BECK: Mongolian Chop Squad

So last week I watched all 26 episodes of BECK: Mongolian Chop Squad, a Japanese animated series with no giant robots, no planet-shattering punches, and no tentacle sex -- just a simple, often funny, often touching story about rock n' roll dreams.

The main character is an easygoing 14 year-old wastrel, Yukio "Koyuki" Tanaka; when he rescues a weird-looking patchwork dog named Beck from being harassed by some idiot kids, he meets the dog's owner, a genius guitarist named Ryuusuke -- and soon enough, his taste in music expands beyond J-Pop pap and he starts learning to play the guitar as well. This soon leads to the formation of the five-man band named Beck (named after the dog, and apparently not the quirky American musical artist) -- the series is about the band's ups and downs, which weave in and out of Koyuki's personal troubles and joys. There's lots of teen angst of course, and moments of high drama and romance, and naturally, lots of music -- often pretty good, although the stilted English lyrics may mar your enjoyment.

My favorite character in BECK is Saku, Koyuki's stalwart friend, who sort of looks like Jimmy from Beerkada (inasmuch as they both never seem to have eyes).
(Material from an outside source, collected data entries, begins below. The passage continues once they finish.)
-- ==== Sys2Proof/Machine/RegRead.lean ====
section
/-! DEFINITION. The register maps as the functions read them (R7, R276, R278, R286, R291, R292, R301, R313, R321, R325, R342, R343,
R346, R348). A read changes nothing; a write-only field, a reserved bit and an offset that no map names read as 0. -/

namespace Sys2Proof.Machine

/-- A readable field: its bits and its value. -/
structure Shown where
  hi : Nat
  lo : Nat
  val : Nat
  deriving DecidableEq, Repr

/-- The bits of a word that its fields give. -/
def shownWord (fs : List Shown) : Nat := fs.foldl (fun n f => n + f.val % 2 ^ (f.hi - f.lo + 1) * 2 ^ f.lo) 0

/-- A field of an address: the register holds it at its place. -/
def atPlace (hi lo v : Nat) : Shown := ⟨hi, lo, v / 2 ^ lo⟩

/-! ### The maps -/

/-- R276. -/
def State.queueShown (s : State) (q o : Nat) : List Shown :=
  let r (f : QReg) : Nat := s.qreg q f
  match o with
  | 0x00 => [⟨3, 0, r .part⟩, ⟨6, 4, r .prio⟩, ⟨7, 7, r .en⟩, ⟨31, 16, r .ctx⟩]
  | 0x10 => [⟨10, 0, s.ringFree q⟩, ⟨16, 16, r .halt⟩, ⟨17, 17, r .ovf⟩]
  | 0x18 => [⟨7, 0, r .qerr⟩]
  | 0x20 => [⟨63, 0, r .qerrNode⟩]
  | _ => []

/-- R291, R292. -/
def State.measureShown (s : State) (p o : Nat) : List Shown :=
  let r (f : PReg) : Nat := s.preg p f
  if o < 0x40 then
    match o with
    | 0x00 => [⟨5, 0, r .beatp⟩]
    | 0x08 => [⟨4, 0, r .nevt⟩]
    | 0x10 => (List.range 8).map (fun k => ⟨8 * k + 7, 8 * k, r (.evt k)⟩)
    | 0x18 => (List.range 8).map (fun k => ⟨8 * k + 7, 8 * k, r (.evt (8 + k))⟩)
    | 0x20 => [⟨63, 0, r .capBase⟩]
    | 0x28 => [⟨63, 0, r .capSize⟩]
    | 0x30 => [⟨63, 0, r .resBase⟩]
    | 0x38 => [⟨0, 0, r .done⟩, ⟨1, 1, r .mismatch⟩, ⟨2, 2, r .capFull⟩]
    | _ => []
  else
    let w := (o - 0x40) / 0x20
    if 8 ≤ w then []
    else
      match (o - 0x40) % 0x20 with
      | 0x00 => [⟨0, 0, r (.fwEn w)⟩, atPlace 48 12 (r (.fwView w))]
      | 0x08 => [⟨39, 0, r (.fwElems w)⟩, ⟨55, 40, r (.fwRowLen w)⟩, ⟨57, 56, r (.fwScaleG w)⟩]
      | 0x10 => [⟨48, 0, r (.fwStore w)⟩]
      | 0x18 => [⟨48, 0, r (.fwScale w)⟩]
      | _ => []

/-- The lattice map (R286): four entries in a word. -/
def State.latticeShown (s : State) (o : Nat) : List Shown :=
  (List.range 4).flatMap (fun k =>
    let j := o % 0x200 / 2 + k
    let l := 192 * (o / 0x200) + j
    if j < 192 then [⟨16 * k + 7, 16 * k, s.dreg (.lmPhys l)⟩, ⟨16 * k + 8, 16 * k + 8, s.dreg (.lmShared l)⟩] else [])

/-- R313. -/
def State.debugShown (s : State) (p o : Nat) : List Shown :=
  let r (f : PReg) : Nat := s.preg p f
  let bp (i : Nat) : List Shown := [⟨0, 0, r (.dbpEn i)⟩, atPlace 56 2 (r (.dbpPc i))]
  match o with
  | 0x00 => [⟨15, 0, r .dctx⟩]
  | 0x08 => [⟨31, 0, r .dblock⟩, ⟨37, 32, r .dwarp⟩]
  | 0x10 => [⟨63, 0, r .daddr⟩]
  | 0x20 => [⟨1, 0, r .dstate⟩, ⟨11, 8, r .dresult⟩, ⟨19, 16, r .dstop⟩, ⟨23, 20, r .dbpIdx⟩]
  | 0x28 => [⟨63, 0, r .dpc⟩]
  | 0x30 => bp 0
  | 0x38 => bp 1
  | 0x40 => bp 2
  | 0x48 => bp 3
  | _ => []

/-- R342. -/
def State.powerShown (s : State) (p o : Nat) : List Shown :=
  match o with
  | 0x00 => [⟨2, 0, s.preg p .opVote⟩]
  | 0x08 => [⟨63, 0, s.preg p .energy⟩]
  | 0x10 => [⟨6, 0, s.preg p .ePeriod⟩]
  | _ => []

/-- R325. SSTATE follows the time (R330). -/
def State.securityShown (s : State) (p o : Nat) : List Shown :=
  let r (f : PReg) : Nat := s.preg p f
  match o with
  | 0x00 => [⟨0, 0, r .conf⟩, ⟨3, 1, s.sess p⟩, ⟨35, 32, r .peerLevel⟩]
  | 0x08 => [⟨13, 0, r .hbPeriod⟩, ⟨41, 32, r .hbGrace⟩]
  | 0x10 => [⟨11, 0, r .hbRetain⟩]
  | 0x18 => [⟨63, 0, r .lastHb⟩]
  | 0x20 => [⟨63, 0, r .hBase⟩]
  | 0x28 => [⟨63, 0, r .hLen⟩]
  | 0x30 => [⟨63, 0, r .iflBase⟩]
  | 0x38 => [⟨15, 0, r .iflSize⟩, ⟨47, 32, r .iflTail⟩]
  | 0x40 => [⟨15, 0, r .iflHead⟩, ⟨63, 32, r .iflLost⟩]
  | 0x48 => [⟨63, 0, r .fwRefused⟩]
  | _ => []

/-- R321. -/
def State.apertureShown (s : State) (p a o : Nat) : List Shown :=
  let r (f : PReg) : Nat := s.preg p f
  match o with
  | 0x00 => [⟨0, 0, r (.apEn a)⟩, ⟨3, 1, r (.apPerm a)⟩, ⟨7, 4, r (.apLevel a)⟩, atPlace 43 14 (r (.apObase a))]
  | 0x08 => [⟨63, 0, r (.apOlen a)⟩]
  | 0x10 => [⟨56, 0, r (.apVabase a)⟩]
  | 0x18 => [⟨15, 0, r (.apCtx a)⟩]
  | _ => []

/-- R346: the budgets of a partition. -/
def State.budgetShown (s : State) (p o : Nat) : List Shown :=
  match o with
  | 0x00 => [⟨31, 0, s.preg p .d2d⟩, ⟨63, 32, s.preg p .hylis⟩]
  | 0x08 => [⟨31, 0, s.preg p .host⟩]
  | 0x10 => [⟨31, 0, s.preg p .d2dStall⟩, ⟨63, 32, s.preg p .hylisStall⟩]
  | 0x18 => [⟨31, 0, s.preg p .hostStall⟩]
  | _ => []

/-- R301. -/
def State.xlatShown (s : State) (p o : Nat) : List Shown :=
  let r (f : PReg) : Nat := s.preg p f
  match o with
  | 0x00 => [⟨51, 0, r .ctxTab⟩]
  | 0x08 => [⟨16, 0, r .ctxCount⟩]
  | 0x10 => [⟨51, 0, r .fqBase⟩]
  | 0x18 => [⟨15, 0, r .fqSize⟩, ⟨47, 32, r .fqHead⟩]
  | 0x20 => [⟨15, 0, r .fqTail⟩, ⟨42, 32, r .fqVec⟩]
  | 0x28 => [⟨15, 0, r .fqrCtx⟩]
  | 0x38 => [atPlace 56 14 (r .sdVa)]
  | 0x40 => [⟨63, 0, r .sdLen⟩]
  | 0x48 => [⟨15, 0, r .sdCtx⟩, ⟨33, 33, r .sdAll⟩, ⟨34, 34, r .sdBusy⟩]
  | _ => []

/-- R343: the voltage of a core rail is the one it has now. -/
def State.railShown (s : State) (k : Nat) : Nat :=
  if k % 5 < 4 then s.railMv (k / 5) (k % 5) else s.dreg (.railMv k)

/-- R343, R346, R348: the device's registers, byte by byte where they are small. -/
def State.deviceShown (s : State) (at_ : Nat) : List Shown :=
  let r (f : DReg) : Nat := s.dreg f
  match at_ with
  | 0x800000 => [⟨11, 0, r .plimit⟩]
  | 0x800008 => [⟨5, 0, r .grants⟩]
  | 0x800010 => (List.range 4).map (fun d => ⟨16 * d + 7, 16 * d, r (.temp d)⟩)
  | 0x800018 => (List.range 4).map (fun d => ⟨8 * d + 2, 8 * d, r (.thCap d)⟩) ++ [⟨34, 32, r .pwrCap⟩]
  | 0x800048 => [⟨63, 0, r .droopCnt⟩]
  | 0x800050 => [⟨63, 0, r .saveBase⟩]
  | 0x800058 => [⟨63, 0, r .saveLen⟩]
  | 0x800060 => [⟨0, 0, r .saveDone⟩, ⟨1, 1, r .brownout⟩]
  | 0x900400 => [⟨31, 0, r .collapse⟩, ⟨63, 32, r .scrub⟩]
  | 0x900408 => [⟨31, 0, r .bist⟩, ⟨63, 32, r .ofx⟩]
  | 0xA00008 => [⟨63, 0, r .svcArg⟩]
  | 0xA00010 => [⟨1, 0, r .svcState⟩, ⟨15, 8, r .svcResult⟩]
  | 0xA00018 => [⟨0, 0, r .sealed⟩, ⟨1, 1, r .testing⟩, ⟨2, 2, r .delta⟩]
  | 0xA00020 => [⟨63, 0, r .repBase⟩]
  | 0xA00080 => (List.range 4).map (fun d => ⟨8 * d + 7, 8 * d, r (.coreSpares d)⟩)
  | 0xA00088 => (List.range 8).map (fun k => ⟨8 * k + 7, 8 * k, r (.chSpares k)⟩)
  | 0xA000B8 => [⟨31, 0, r .retrains⟩]
  | _ =>
    if 0x800020 ≤ at_ ∧ at_ < 0x800048 then
      (List.range 4).map (fun j => ⟨16 * j + 15, 16 * j, s.railShown ((at_ - 0x800020) / 2 + j)⟩)
    else if 0xA00040 ≤ at_ ∧ at_ < 0xA00060 then [⟨63, 0, r (.ceCount ((at_ - 0xA00040) / 8))⟩]
    else if 0xA00060 ≤ at_ ∧ at_ < 0xA00080 then [⟨63, 0, r (.ueCount ((at_ - 0xA00060) / 8))⟩]
    else if 0xA00090 ≤ at_ ∧ at_ < 0xA000A0 then
      (List.range 4).map (fun j => ⟨16 * j + 15, 16 * j, r (.rowReps ((at_ - 0xA00090) / 2 + j))⟩)
    else if 0xA000A0 ≤ at_ ∧ at_ < 0xA000B8 then
      (List.range 8).map (fun j => ⟨8 * j + 7, 8 * j, r (.lanesLeft (at_ - 0xA000A0 + j))⟩)
    else []

/-! ### Reads -/

/-- The fields of the 64-bit word at an offset of BAR0 that a function reads: a virtual one those of its partition, its queues and
the lattice map; the device's registers are the physical function's (log 123). -/
def State.shownAt (s : State) (fn at_ : Nat) : List Shown :=
  let set (base step : Nat) : Nat × Nat := ((at_ - base) / step, (at_ - base) % step)
  let own (x : Nat × Nat) (f : Nat → Nat → List Shown) : List Shown := if isOf fn x.1 then f x.1 x.2 else []
  let within (lo hi : Nat) : Bool := decide (lo ≤ at_ ∧ at_ < hi)
  if within 0x100000 0x104000 then
    (if s.seesQueue fn (set 0x100000 0x40).1 then s.queueShown (set 0x100000 0x40).1 (set 0x100000 0x40).2 else [])
  else if at_ = 0x104000 then [⟨63, 0, s.reg (.ntfBase fn)⟩]
  else if within 0x200000 0x202000 then own (set 0x200000 0x200) s.measureShown
  else if within 0x300000 0x300800 then s.latticeShown (at_ - 0x300000)
  else if within 0x400000 0x401000 then own (set 0x400000 0x100) s.debugShown
  else if within 0x500000 0x501000 then own (set 0x500000 0x100) s.powerShown
  else if within 0x508000 0x5080C0 then
    (List.range 8).map (fun k => ⟨8 * k + 1, 8 * k, s.reg (.ratio (at_ - 0x508000 + k))⟩)
  else if within 0x600000 0x601000 then own (set 0x600000 0x100) s.securityShown
  else if within 0x700000 0x702000 then
    own (set 0x700000 0x200) (fun p o => s.apertureShown p (o / 0x20) (o % 0x20))
  else if within 0x900000 0x900400 then (if isPf fn then s.budgetShown (set 0x900000 0x40).1 (set 0x900000 0x40).2 else [])
  else if within 0xB00000 0xB01000 then own (set 0xB00000 0x100) s.xlatShown
  else if isPf fn then s.deviceShown at_
  else []

/-- A read of 1, 2, 4 or 8 bytes, aligned, of BAR0 by a function (R7). -/
def State.regRead (s : State) (fn off size : Nat) : Nat :=
  shownWord (s.shownAt fn (off / 8 * 8)) / 2 ^ (8 * (off % 8)) % 2 ^ (8 * size)

end Sys2Proof.Machine
end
Yvette pointed out that he's the most unpredictable character -- low-key but confrontational, talented but not showy. (Her favorite is Taira, the hot bassist with a penchant for taking his shirt off.)

It's hard to say what makes this series so compelling -- the plotting is solid but not exceptional (a bit slow in parts, a bit rushed in parts), and the characters are appealing but not always fleshed out. I guess it's a lot of things, a lot of little touches. Some stories just have it, I suppose: that indefinable hook, that momentum that carries you along. Part of me even thinks I'm too old to have enjoyed BECK so much, but then again, rock n' roll dreams are forever.